# Should I help or leave?



## Tracy S (Mar 27, 2021)

One month before our one year wedding anniversary a woman messaged me on social media. She told me she has loved my husband for 10 years and always will. I had only known him for 5 years at this time. Dated 2 years, engaged 2 years, now married 2 years.

I never responded to her and immediately confronted him! I was just too hurt and told him to leave the next day. He gave me all his social media passwords and seemed remorseful. So two months later we were back together! I even cosigned a car for him 🤦‍♀️.

One month after being back together and I go on a girl's travel with my mom and sisters. I check his accounts and see him and the chick are friend's again and she only liked photos of he and I together. They even messaged one another inappropriate things. Once I got back he was out.

Three months later my dad passed away. He was there for me and my family. We talk about having sex. I said only after being tested. I showed him my results, I am clear! He later called me from the doc and "was getting tested".

We get back together and we're planning to move in a week. I just found out he sent me a fake std results form. I feel that lie is just as bad as the emotional affairs and theirs just no trust.

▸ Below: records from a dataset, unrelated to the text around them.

/-- While a beat is left, the engine waits at once on a bus that gives no answer. -/
theorem State.engine_silent {s : State} (hw : s.OutWritten) (hlt : s.beat < inSize) (hbus : s.bus = []) :
    s.engine = s := by
  obtain ⟨n, hn⟩ := State.engine_eq_runBeats_succ hlt
  rw [hn, runBeats_silent hw hbus]

/-- While a beat is left, a stall makes the engine wait for the bus's further answers. -/
theorem State.engine_stall {s : State} {rest : List BusReply} (hw : s.OutWritten) (hlt : s.beat < inSize)
    (hbus : s.bus = .stall :: rest) : s.engine = s.withBus rest := by
  obtain ⟨n, hn⟩ := State.engine_eq_runBeats_succ hlt
  rw [hn, runBeats_stall hw hbus]

/-- EXCH after the bus's first answers is the engine going on from the beat they lead to. -/
theorem execExch_eq_engine {s : State} {misos : List Byte} {rest : List BusReply} (h : s.Ready) (hw : s.OutWritten)
    (hlen : misos.length ≤ inSize) (hbus : s.bus = misos.map .byte ++ rest) :
    execExch s = .next (s.afterAnswers misos rest).engine :=
  execExch_answered misos (inSize - misos.length) rest h hw (Nat.add_sub_of_le hlen) hbus

/-- EXCH on a bus that falls silent, or stalls, after its first answers waits right there. -/
theorem execExch_waits {s : State} {misos : List Byte} {rest : List BusReply} (h : s.Ready) (hw : s.OutWritten)
    (hlt : misos.length < inSize)
    (hbus : s.bus = misos.map .byte ∧ rest = [] ∨ s.bus = misos.map .byte ++ .stall :: rest) :
    execExch s = .next (s.afterAnswers misos rest) := by
  have written (q : List BusReply) := State.outWritten_afterAnswers hw misos q
  obtain ⟨hsilent, rfl⟩ | hstall := hbus
  · rw [execExch_eq_engine (rest := []) h hw hlt.le (by simp [hsilent]), State.engine_silent (written []) hlt rfl]
  · rw [execExch_eq_engine h hw hlt.le hstall, State.engine_stall (written _) hlt rfl]
    rfl

/-- Settles O25: the engine has run the answered beats and waits at the next one. -/
theorem exchWaitsAtABeatTheBusHolds : Obligations.ExchWaitsAtABeatTheBusHolds := by
  intro s misos rest hr hw hlt hbus
  refine ⟨_, execExch_waits hr hw hlt hbus, rfl, fun i hi => ?_, fun a ha => ?_⟩
  · simp [State.afterAnswers, read_storeFrom, hi]
  · simp [State.afterAnswers, read_storeFrom, Nat.not_lt.mpr ha]

/-- Settles O27: both buses lead the engine to the same beat with the same answers left; the stall only makes it wait
there once. -/
theorem aStallOnlyDelaysAnExchange : Obligations.AStallOnlyDelaysAnExchange := by
  intro s t misos rest hr hw hlt h
  have hstalled : execExch (s.withBus (misos.map .byte ++ .stall :: rest)) = .next (s.afterAnswers misos rest) :=
    execExch_waits (State.ready_withBus hr _) (State.outWritten_withBus hw _) hlt (.inr rfl)
  obtain rfl : s.afterAnswers misos rest = t := Host.Outcome.next.inj (hstalled.symm.trans h)
  exact execExch_eq_engine (State.ready_withBus hr _) (State.outWritten_withBus hw _) hlt.le rfl

/-- The owner's words wait while a transaction is in progress. -/
theorem State.nextArrival_eq_none {s : State} (hp : s.phase = .transacting) (hq : s.NoOverlap) :
    s.nextArrival = none := by
  unfold State.nextArrival
  cases hi : s.issued with
  | nil => rfl
  | cons a rest =>
    have howner : a.issuer = .owner := hq a (by simp [hi])
    simp [hp, howner]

However, due to me pausing moving in he can't afford to move in to our new place alone. Also his car just randomly stopped working. I feel this is his bad karma but I also feel bad for him.

1. Am I over reacting to the fake std results?

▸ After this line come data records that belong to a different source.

-- ==== Sys2Proof/Machine/Parts/Keys.lean ====
section
/-! DEFINITION. The state of keys, the vault and the shelves (R330-R358) and of LMS keys (R190-R194). -/

namespace Sys2Proof.Machine

/-- A key's policy (R338). -/
structure Policy where
  attr : Nat := 0
  uses : Nat := 0
  validFrom : Nat := 0
  validTo : Nat := 0xFFFFFFFFFFFFFFFF
  usageLimit : Nat := 0
  minOrder : Nat := 0
  reserveLog2 : Nat := 0
  keyId : Nat := 0
deriving DecidableEq, Repr

/-- A record of the handle table (R335). `pinned` is the mark of KEY.PIN_PUBLIC, which follows a key to a new home
(R131). -/
structure KeyRec where
  inst : Nat
  cls : Nat
  gen : Nat
  idx : Nat
  keyId : Nat
  alg : Nat
  pol : Policy
  home : Nat
  blobAddr : Nat
  blobLen : Nat
  pubAddr : Nat := 0
  pubLen : Nat := 0
  /-- Entries the key takes in a shelf (R344). -/
  entries : Nat := 1
  usage : Nat := 0
  /-- A job has met the limit: every later one gives ST_KEY_LIMIT (R240). -/
  spent : Bool := false
  lmsId : Nat := 0
  /-- RSA modulus bits, or the SIZE of the key. -/
  size : Nat := 0
  pinned : Bool := false
  /-- The region in which the pin was last established (R131). -/
  pinAt : Nat := 0
  /-- The digest that tags the key's crystallizer entries (R129); empty where it has no lattice part. -/
  digest : List Byte := []
  /-- KEY.DELETE has freed the handle: the record stands for the commands of `keep` alone, which were dispatched before it (R350). -/
  dead : Bool := false
  keep : List Nat := []
deriving DecidableEq, Repr

/-- A key in a region's shelf (R116, R344): its lattice part as MIN_ORDER + 1 shares, its other secret part as 2, and its public
part. The shares of a part combine to its value by exclusive or (log 81). After KEY.EVICT or KEY.DELETE an entry stands for the
running commands of `kept` alone, and is zero-written when they end (R350); `kept` is empty before. -/
structure ShelfKey where
  inst : Nat
  keyId : Nat
  entries : Nat
  lru : Nat
  lattice : List (List Byte)
  other : List (List Byte)
  pub : List Byte
  kept : List Nat := []
deriving DecidableEq, Repr

/-- A state record of an LMS key (R190-R194): the next leaf, the raised limit RL and the block B, whether a raising
record is being written, and whether the next tree of a lower level is ready. -/
structure LmsRec where
  id : Nat
  inst : Nat
  keyId : Nat
  q : Nat := 0
  rl : Nat := 0
  b : Nat := 1024
  raising : Bool := false
  treeReady : Bool := true
  /-- Leaves of the whole HSS key, and of one tree of its lowest level. -/
  leaves : Nat := 0
  tree : Nat := 0
deriving DecidableEq, Repr

/-- A key update message in the pending slot of the owner area (R354). -/
structure KumSlot where
  counter : Nat
  op : Nat
  target : Nat
  payload : List Byte
  applied : Bool
deriving DecidableEq, Repr

/-- The vault on the apex (R330-R357) with the owner area of boot flash. -/
structure Vault where
  handles : List KeyRec := []
  rootReady : Bool := false
  /-- The star seed key of this boot, under which regions lend seeds, is held (R325). -/
  starKey : Bool := false
  cfgErr : Bool := false
  epoch : Nat := 0
  kum : Nat := 0
  plainImport : Bool := false
  hsel : Nat := 0
  blobFail : Nat := 0
  /-- The KEY_ID counter of the owner area (R341). -/
  nextKeyId : Nat := 1
  /-- The identifier of the next LMS state record: none is used twice, so that the blob of a deleted key meets no record (R190). -/
  nextLms : Nat := 1
  ownerSeed : Option (List Byte) := none
  /-- A replaced authority key: ALG and key (R353). -/
  authority : Option (Nat × List Byte) := none
  domainRoot : Tbl (List Byte) := []
  domainVer : Tbl Nat := []
  kumSlot : Option KumSlot := none
  lms : List LmsRec := []
deriving DecidableEq, Repr

end Sys2Proof.Machine
end

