/-! ### The mode -/

/-- Change the package part of the state. -/
def State.modPkg (s : State) (f : Pkg → Pkg) : State := { s with pkg := f s.pkg }

/-- Change the fault aggregator. -/
def State.modFaults (s : State) (f : Faults → Faults) : State := { s with faults := f s.faults }

/-- Change the journal. -/
def State.modJrn (s : State) (f : Journal → Journal) : State := { s with jrn := f s.jrn }

/-- Change the bittern record. -/
def State.modBtn (s : State) (f : Bittern → Bittern) : State := { s with btn := f s.btn }

/-- The code of a mode in PKG_MODE.MODE (R28). -/
def Mode.code : Mode → Nat
  | .off => 0 | .backup => 1 | .standby => 2 | .boot => 3 | .selfTest => 4 | .service => 5 | .partialService => 6
  | .degraded => 7 | .update => 8 | .debug => 9 | .zeroized => 10 | .factoryTest => 11

/-- The code of a region state in PKG_REGION_STATE (R36). -/
def RState.code : RState → Nat
  | .inService => 0 | .draining => 1 | .diked => 2 | .testing => 3 | .loading => 4 | .rejoining => 5 | .failed => 6
  | .absent => 7

/-- The service modes of R29. -/
def Mode.isService : Mode → Bool
  | .service => true | .partialService => true | .degraded => true | _ => false

/-- The modes in which main power is present (R30). -/
def Mode.mainPower : Mode → Bool
  | .off => false | .backup => false | _ => true

/-- PKG_MODE.REGIONS_OUT (R36). -/
def State.regionsOut (s : State) : Bool := regionNums.any fun r => s.enabled r && (s.region r).svc.outByCmd

/-- PKG_MODE.REGIONS_FENCED (R36). -/
def State.regionsFenced (s : State) : Bool := regionNums.any fun r => s.enabled r && (s.region r).svc.outByFault

/-- The life-cycle state code: the highest stage burned, and CLEARED at stage OWNED with an odd LC_COUNT (R474,
R475). -/
def State.lcState (s : State) : Nat :=
  match s.life.otp.stage with
  | 3 => if s.life.otp.lcCount % 2 = 1 then 4 else 3
  | 4 => 5
  | 5 => 6
  | n => n

/-- The service mode that the flags of the regions give (R29). -/
def State.serviceMode (s : State) : Mode :=
  if s.regionsFenced then .degraded else if s.regionsOut then .partialService else .service

/-! ### The management log -/

/-- Records the 8 MiB of the management log hold (R460, R461). -/
def logRoom : Nat := 131072

/-- The newest record of a type. -/
def newestLog (l : List LogRec) (ty : Nat) : Option LogRec := (l.filter fun e => e.type == ty).getLast?

/-- Number records from `n` on. -/
def renumber (n : Nat) : List LogRec → List LogRec
  | [] => []
  | e :: l => { e with seq := n } :: renumber (n + 1) l

/-- Write a record to the management log. When the log wraps, the newest record of each of types 1 to 4 and 6 is first
written again at the head (R461). -/
def mlog (ty : Nat) (content : List Byte) (s : State) : State :=
  let m := s.mgmt
  let full := decide (logRoom ≤ m.log.length)
  let kept := if full then renumber m.logSeq ([1, 2, 3, 4, 6].filterMap (newestLog m.log)) else []
  let e : LogRec := { seq := m.logSeq + kept.length, type := ty, content := fit 55 content }
  let l := m.log ++ kept ++ [e]
  emit (.flash "management log" (le 8 e.seq ++ le 1 ty ++ fit 55 content))
    { s with mgmt := { m with log := l.drop (l.length - logRoom), logSeq := m.logSeq + kept.length + 1 } }

/-- A value lies in a range. -/
def within (lo hi v : Nat) : Bool := decide (lo ≤ v) && decide (v ≤ hi)

/-- A big-endian number in key bytes. -/
def beAt (b : List Byte) (o n : Nat) : Nat := unle (slice b o n).reverse

end Sys2Proof.Machine
end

2. If I help him am I stopping God from giving him the bad karma he deserves?

3. Any advice welcomed just be kind


----------



## hairyhead (Oct 30, 2015)

I think you are under reacting to fake STS tests/results.

Anyone who does that is not worth a relationship.

Sent from my CPH2159 using Tapatalk


----------



## Andy1001 (Jun 29, 2016)

He put your health at risk. Is that not clear enough for you to see this weasel for what he is?


----------



## bobert (Nov 22, 2018)

So you caught him cheating, sort of, then swept it under the rug because he said he was sorry? Yeah, you're going to continue to have issues. Affairs have to be properly dealt with and this one wasn't, not yet at least. 

1. No, you're not overreacting. Either he slept around, got an STD (or worries he did), didn't want proof and instead risked your health. Or he just didn't care enough about what you need from him, and that doesn't make a good reconciliation candidate. 

2. No idea on #2. However if you help him out you are enabling him. He is going to keep on using you and walking all over you, because he can and he knows it. 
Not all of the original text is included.